More generally, at roughly the same time that Axelrod’s simulation-oriented work lifted the IPD (and the tit-for-tat strategy) to prominence, the theoretical structure of other sorts of games began to grow like Topsy.226 Games involving private knowledge, sequential moves (with both perfect and imperfect information), and various moves by Nature have since been the subject of much analysis;227 and game theoreticians have developed concepts of equilibrium far more refined than those, such as dominance or the Nash criterion, that previously constituted the best efforts of economists to specify solutions to the questions posed in game-theoretical terms.228 Some of this more recent work in game theory has migrated into law and into international relations. In light of the emphasis in early neorealism on the use of microeconomic theory and on security issues, it is unsurprising that the neorealists have embraced formal game theory and that most of their game-theoretical work has focused on national security, especially in war or crisis.229 These works do not engage international legal issues, however.230 In legal scholarship, there has likewise been a significant movement towards the use of sophisticated game theory.231 Nonetheless, as in IR theory, there has been a lack of sophisticated game theory applied to questions of international law. In fact the use of any game theory at all—indeed, the use of any economic theory—in the study of international law has been a spotty or recent phenomenon.232 One might therefore imagine future gains not only from the incorporation of IPDs involving more than two players simultaneously interacting or involving their choice from more than two strategies, but also imagine gains from a consideration of broader recent advances in game theory.

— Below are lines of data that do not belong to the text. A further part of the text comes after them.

-- ==== Sys2Proof/Decode.lean ====
section
/-!
DEFINITION. The words of the command table. spec/opcode_table.json gives no row any bits: a command of this block is a
request, a physical event or the passing of time, and none of them is spelled by a word.
-/

namespace Sys2Proof

/-- The command that a word spells by the table's bits: none, since no row gives bits. -/
def decodeTableWord (_nbits _w : Nat) : Option Instr := none

end Sys2Proof
end

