-- ==== Sys2Proof/Machine/Crypto.lean ====
section
/-!
DEFINITION. The published algorithms that the manual names: CRC-32C (R193, R411), SHA-256 and HMAC-SHA-256, the key
derivation of SP 800-108 in counter mode (R459, R420), AES-256 with GCM (R411) and AES key wrap (R422).
-/

namespace Sys2Proof.Machine

/-! ## CRC-32C -/

/-- One bit of the reflected CRC with polynomial 0x1EDC_6F41. -/
def crcBit (c : BitVec 32) : BitVec 32 := if c.getLsbD 0 then (c >>> 1) ^^^ 0x82F63B78#32 else c >>> 1

/-- One byte of the CRC register. -/
def crcByte (c : BitVec 32) (b : Byte) : BitVec 32 :=
  (List.range 8).foldl (fun x _ => crcBit x) (c ^^^ b.setWidth 32)

/-- The CRC register after more bytes. -/
def crcFeed (c : BitVec 32) (bs : Bytes) : BitVec 32 := bs.foldl crcByte c

/-- CRC-32C of a string of bytes. -/
def crc32c (bs : Bytes) : BitVec 32 := ~~~ crcFeed 0xFFFFFFFF#32 bs

/-! ## SHA-256 -/

/-- The round constants of SHA-256. -/
def shaK : List (BitVec 32) :=
  [0x428a2f98#32, 0x71374491#32, 0xb5c0fbcf#32, 0xe9b5dba5#32, 0x3956c25b#32, 0x59f111f1#32, 0x923f82a4#32,
   0xab1c5ed5#32, 0xd807aa98#32, 0x12835b01#32, 0x243185be#32, 0x550c7dc3#32, 0x72be5d74#32, 0x80deb1fe#32,
   0x9bdc06a7#32, 0xc19bf174#32, 0xe49b69c1#32, 0xefbe4786#32, 0x0fc19dc6#32, 0x240ca1cc#32, 0x2de92c6f#32,
   0x4a7484aa#32, 0x5cb0a9dc#32, 0x76f988da#32, 0x983e5152#32, 0xa831c66d#32, 0xb00327c8#32, 0xbf597fc7#32,
   0xc6e00bf3#32, 0xd5a79147#32, 0x06ca6351#32, 0x14292967#32] ++
  [0x27b70a85#32, 0x2e1b2138#32, 0x4d2c6dfc#32, 0x53380d13#32, 0x650a7354#32, 0x766a0abb#32, 0x81c2c92e#32,
   0x92722c85#32, 0xa2bfe8a1#32, 0xa81a664b#32, 0xc24b8b70#32, 0xc76c51a3#32, 0xd192e819#32, 0xd6990624#32,
   0xf40e3585#32, 0x106aa070#32, 0x19a4c116#32, 0x1e376c08#32, 0x2748774c#32, 0x34b0bcb5#32, 0x391c0cb3#32,
   0x4ed8aa4a#32, 0x5b9cca4f#32, 0x682e6ff3#32, 0x748f82ee#32, 0x78a5636f#32, 0x84c87814#32, 0x8cc70208#32,
   0x90befffa#32, 0xa4506ceb#32, 0xbef9a3f7#32, 0xc67178f2#32]

/-- The eight working words of SHA-256. -/
structure ShaWords where
  a : BitVec 32
  b : BitVec 32
  c : BitVec 32
  d : BitVec 32
  e : BitVec 32
  f : BitVec 32
  g : BitVec 32
  h : BitVec 32
  deriving DecidableEq, Repr

/-- The initial hash value. -/
def shaInit : ShaWords :=
  { a := 0x6a09e667#32, b := 0xbb67ae85#32, c := 0x3c6ef372#32, d := 0xa54ff53a#32, e := 0x510e527f#32,
    f := 0x9b05688c#32, g := 0x1f83d9ab#32, h := 0x5be0cd19#32 }

/-- One round with round constant `k` and schedule word `w`. -/
def shaRound (x : ShaWords) (kw : BitVec 32 × BitVec 32) : ShaWords :=
  let s1 := x.e.rotateRight 6 ^^^ x.e.rotateRight 11 ^^^ x.e.rotateRight 25
  let ch := (x.e &&& x.f) ^^^ (~~~ x.e &&& x.g)
  let t1 := x.h + s1 + ch + kw.1 + kw.2
  let s0 := x.a.rotateRight 2 ^^^ x.a.rotateRight 13 ^^^ x.a.rotateRight 22
  let maj := (x.a &&& x.b) ^^^ (x.a &&& x.c) ^^^ (x.b &&& x.c)
  { a := t1 + s0 + maj, b := x.a, c := x.b, d := x.c, e := x.d + t1, f := x.e, g := x.f, h := x.g }

/-- The message schedule, newest word first, extended by `n` words. -/
def shaSchedule : Nat → List (BitVec 32) → List (BitVec 32)
  | 0, w => w
  | n + 1, w =>
    let at' := fun i => w.getD i 0#32
    let s0 := (at' 14).rotateRight 7 ^^^ (at' 14).rotateRight 18 ^^^ (at' 14 >>> 3)
    let s1 := (at' 1).rotateRight 17 ^^^ (at' 1).rotateRight 19 ^^^ (at' 1 >>> 10)
    shaSchedule n ((at' 15 + s0 + at' 6 + s1) :: w)

/-- The compression of one block of 16 words. -/
def shaBlock (x : ShaWords) (ws : List (BitVec 32)) : ShaWords :=
  let y := (shaK.zip (shaSchedule 48 ws.reverse).reverse).foldl shaRound x
  { a := x.a + y.a, b := x.b + y.b, c := x.c + y.c, d := x.d + y.d, e := x.e + y.e, f := x.f + y.f, g := x.g + y.g,
    h := x.h + y.h }

/-- Big-endian words of a string of bytes. -/
def beWords (bs : Bytes) : Nat → List (BitVec 32)
  | 0 => []
  | n + 1 => BitVec.ofNat 32 (beNat (bs.take 4)) :: beWords (bs.drop 4) n

/-- The message with the padding of SHA-256. -/
def shaPad (bs : Bytes) : Bytes :=
  bs ++ [0x80#8] ++ zeroBytes ((119 - bs.length % 64) % 64) ++ natBe 8 (8 * bs.length)

/-- The hash over the first `n` blocks of a padded message. -/
def shaBlocks : Nat → ShaWords → Bytes → ShaWords
  | 0, x, _ => x
  | n + 1, x, bs => shaBlocks n (shaBlock x (beWords bs 16)) (bs.drop 64)

/-- SHA-256. -/
def sha256 (bs : Bytes) : Bytes :=
  let p := shaPad bs
  let x := shaBlocks (p.length / 64) shaInit p
  [x.a, x.b, x.c, x.d, x.e, x.f, x.g, x.h].flatMap fun w => natBe 4 w.toNat

/-- HMAC-SHA-256. -/
def hmacSha256 (key msg : Bytes) : Bytes :=
  let k := if key.length > 64 then sha256 key else key
  let k := k ++ zeroBytes (64 - k.length)
  sha256 (k.map (· ^^^ 0x5C#8) ++ sha256 (k.map (· ^^^ 0x36#8) ++ msg))

/-- The 256-bit key that SP 800-108 derives in counter mode with HMAC-SHA-256 from a fixed input, whose counter, label,
context and length stand in it (R412). -/
def kdf108 (key : Bytes) (fixedInput : Bytes) : Bytes := hmacSha256 key fixedInput

/-! ## AES-256 -/

/-- Multiplication by x in the field of AES. -/
def gfDouble (b : Byte) : Byte := if b.getLsbD 7 then (b <<< 1) ^^^ 0x1B#8 else b <<< 1

/-- Multiplication in the field of AES. -/
def gfMul (a b : Byte) : Byte :=
  ((List.range 8).foldl (fun (p : Byte × Byte) i => (if b.getLsbD i then p.1 ^^^ p.2 else p.1, gfDouble p.2)) (0#8, a)).1

/-- The inverse in the field of AES: the 254th power. -/
def gfInv (a : Byte) : Byte :=
  let a2 := gfMul a a
  let a4 := gfMul a2 a2
  let a8 := gfMul a4 a4
  let a16 := gfMul a8 a8
  let a32 := gfMul a16 a16
  let a64 := gfMul a32 a32
  let a128 := gfMul a64 a64
  gfMul (gfMul (gfMul a2 a4) (gfMul a8 a16)) (gfMul (gfMul a32 a64) a128)

/-- The S-box of AES. -/
def subByte (a : Byte) : Byte :=
  let b := gfInv a
  b ^^^ b.rotateLeft 1 ^^^ b.rotateLeft 2 ^^^ b.rotateLeft 3 ^^^ b.rotateLeft 4 ^^^ 0x63#8

/-- The inverse S-box. -/
def invSubByte (a : Byte) : Byte :=
  gfInv (a.rotateLeft 1 ^^^ a.rotateLeft 3 ^^^ a.rotateLeft 6 ^^^ 0x05#8)

/-- Bytes added in the field. -/
def xorBytes (a b : Bytes) : Bytes := List.zipWith (· ^^^ ·) a b

/-- The key schedule of AES-256, newest word first; `n` words are still to be made and `i` is the next one's number. -/
def aesExpand : Nat → Nat → Byte → List Bytes → List Bytes
  | 0, _, _, ws => ws
  | n + 1, i, rcon, ws =>
    let prev := ws.getD 0 []
    let old := ws.getD 7 []
    if i % 8 = 0 then
      let g := xorBytes ((prev.drop 1 ++ prev.take 1).map subByte) [rcon, 0#8, 0#8, 0#8]
      aesExpand n (i + 1) (gfDouble rcon) (xorBytes old g :: ws)
    else if i % 8 = 4 then aesExpand n (i + 1) rcon (xorBytes old (prev.map subByte) :: ws)
    else aesExpand n (i + 1) rcon (xorBytes old prev :: ws)

/-- Bytes in pieces of `k`, `n` of them. -/
def pieces (k : Nat) : Nat → Bytes → List Bytes
  | 0, _ => []
  | n + 1, bs => bs.take k :: pieces k n (bs.drop k)

/-- The 15 round keys of AES-256. -/
def aesRoundKeys (key : Bytes) : List Bytes :=
  pieces 16 15 ((aesExpand 52 8 0x01#8 (pieces 4 8 key).reverse).reverse.flatten)

/-- ShiftRows on a block of 16 bytes in column order. -/
def shiftRows (s : Bytes) : Bytes := (List.range 16).map fun i => s.getD ((i + 4 * (i % 4)) % 16) 0#8
/-- The inverse of ShiftRows. -/
def invShiftRows (s : Bytes) : Bytes := (List.range 16).map fun i => s.getD ((i + 12 * (i % 4)) % 16) 0#8

/-- MixColumns with the given first row of coefficients. -/
def mixColumns (m : List Byte) (s : Bytes) : Bytes :=
  (List.range 16).map fun i =>
    (List.range 4).foldl (fun x j => x ^^^ gfMul (m.getD ((j + 4 - i % 4) % 4) 0#8) (s.getD (i / 4 * 4 + j) 0#8)) 0#8

/-- AES-256 encryption of one block. -/
def aesEncrypt (key block : Bytes) : Bytes :=
  let rk := aesRoundKeys key
  let s := xorBytes block (rk.getD 0 [])
  let s := (List.range 13).foldl (fun s r =>
    xorBytes (mixColumns [2#8, 3#8, 1#8, 1#8] (shiftRows (s.map subByte))) (rk.getD (r + 1) [])) s
  xorBytes (shiftRows (s.map subByte)) (rk.getD 14 [])

/-- AES-256 decryption of one block. -/
def aesDecrypt (key block : Bytes) : Bytes :=
  let rk := aesRoundKeys key
  let s := xorBytes block (rk.getD 14 [])
  let s := (List.range 13).foldl (fun s r =>
    mixColumns [14#8, 11#8, 13#8, 9#8] (xorBytes ((invShiftRows s).map invSubByte) (rk.getD (13 - r) []))) s
  xorBytes ((invShiftRows s).map invSubByte) (rk.getD 0 [])

/-! ## GCM -/

/-- Multiplication in the field of GCM; the first bit of a block is the coefficient of the lowest power. -/
def ghashMul (x y : BitVec 128) : BitVec 128 :=
  ((List.range 128).foldl (fun (p : BitVec 128 × BitVec 128) i =>
    (if x.getLsbD (127 - i) then p.1 ^^^ p.2 else p.1,
     if p.2.getLsbD 0 then (p.2 >>> 1) ^^^ (0xE1#128 <<< 120) else p.2 >>> 1)) (0#128, y)).1

/-- Bytes filled with zeros to a whole number of blocks. -/
def padBlock (bs : Bytes) : Bytes := bs ++ zeroBytes ((16 - bs.length % 16) % 16)

/-- GHASH over whole blocks. -/
def ghash (h : BitVec 128) (bs : Bytes) : BitVec 128 :=
  (pieces 16 (bs.length / 16) bs).foldl (fun y b => ghashMul (y ^^^ BitVec.ofNat 128 (beNat b)) h) 0#128

/-- The key stream of GCM: block `i` uses the counter value `i + 2`, block 0 being the first of the text. -/
def gcmStream (key iv : Bytes) (blocks : Nat) : Bytes :=
  (List.range blocks).flatMap fun i => aesEncrypt key (iv ++ natBe 4 (i + 2))

/-- The GCM tag of a ciphertext with a 12-byte vector. -/
def gcmTag (key iv aad text : Bytes) : Bytes :=
  let h := BitVec.ofNat 128 (beNat (aesEncrypt key (zeroBytes 16)))
  let y := ghash h (padBlock aad ++ padBlock text ++ natBe 8 (8 * aad.length) ++ natBe 8 (8 * text.length))
  xorBytes (natBe 16 y.toNat) (aesEncrypt key (iv ++ natBe 4 1))

/-- Encryption or decryption of a text in the counter mode of GCM. -/
def gcmCrypt (key iv text : Bytes) : Bytes := xorBytes text (gcmStream key iv ((text.length + 15) / 16))

/-! ## Key wrap -/

/-- The unwrapping rounds of AES key wrap: `n` steps are left, `a` is the register, `r` the blocks. -/
def unwrapRounds (key : Bytes) (blocks : Nat) : Nat → Bytes → List Bytes → Bytes × List Bytes
  | 0, a, r => (a, r)
  | t + 1, a, r =>
    let i := t % blocks
    let b := aesDecrypt key (xorBytes a (natBe 8 (t + 1)) ++ r.getD i [])
    unwrapRounds key blocks t (b.take 8) (r.set i (b.drop 8))

/-- AES key unwrap of 40 bytes: the 32-byte key, or nothing when the integrity value does not match. -/
def keyUnwrap (key wrapped : Bytes) : Option Bytes :=
  let (a, r) := unwrapRounds key 4 24 (wrapped.take 8) (pieces 8 4 (wrapped.drop 8))
  if wrapped.length = 40 ∧ a = List.replicate 8 0xA6#8 then some r.flatten else none

end Sys2Proof.Machine
end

The third pathway that the rationalist examination of IR theory and international law might take involves the adaptation of the law and economics literature in contract law to issues involving international treaties. Both contracts and treaties are consensual agreements; both have elaborate rules governing their validity and interpretation and the permissible responses to their breach. Indeed, treaties are often described as “contracts among nations.”233 The law and economics literature on contracts bears many broad similarities to rationalist IR theory. Both draw heavily upon rationalistic analysis generally and economic analysis particularly while studying a subject matter traditionally part of a discipline besides economics. Both literatures employ marginalist as well as game-theoretical methodologies. Both favor theoretical exposition over extensive quantitative analysis. In contrast to rationalist IR theory, the law and economics of contract specifically involves agreements and the analysis of legal rules governing those agreements. The underdevelopment of the international legal system means that significant adaptation of the law and economics literature on contracts would be necessary before one could confidently employ the theoretical techniques that scholars of law and economics have developed over the past decades, but the starting point would at least be a well-developed, rationalistic, interdisciplinary theory of consensual agreements.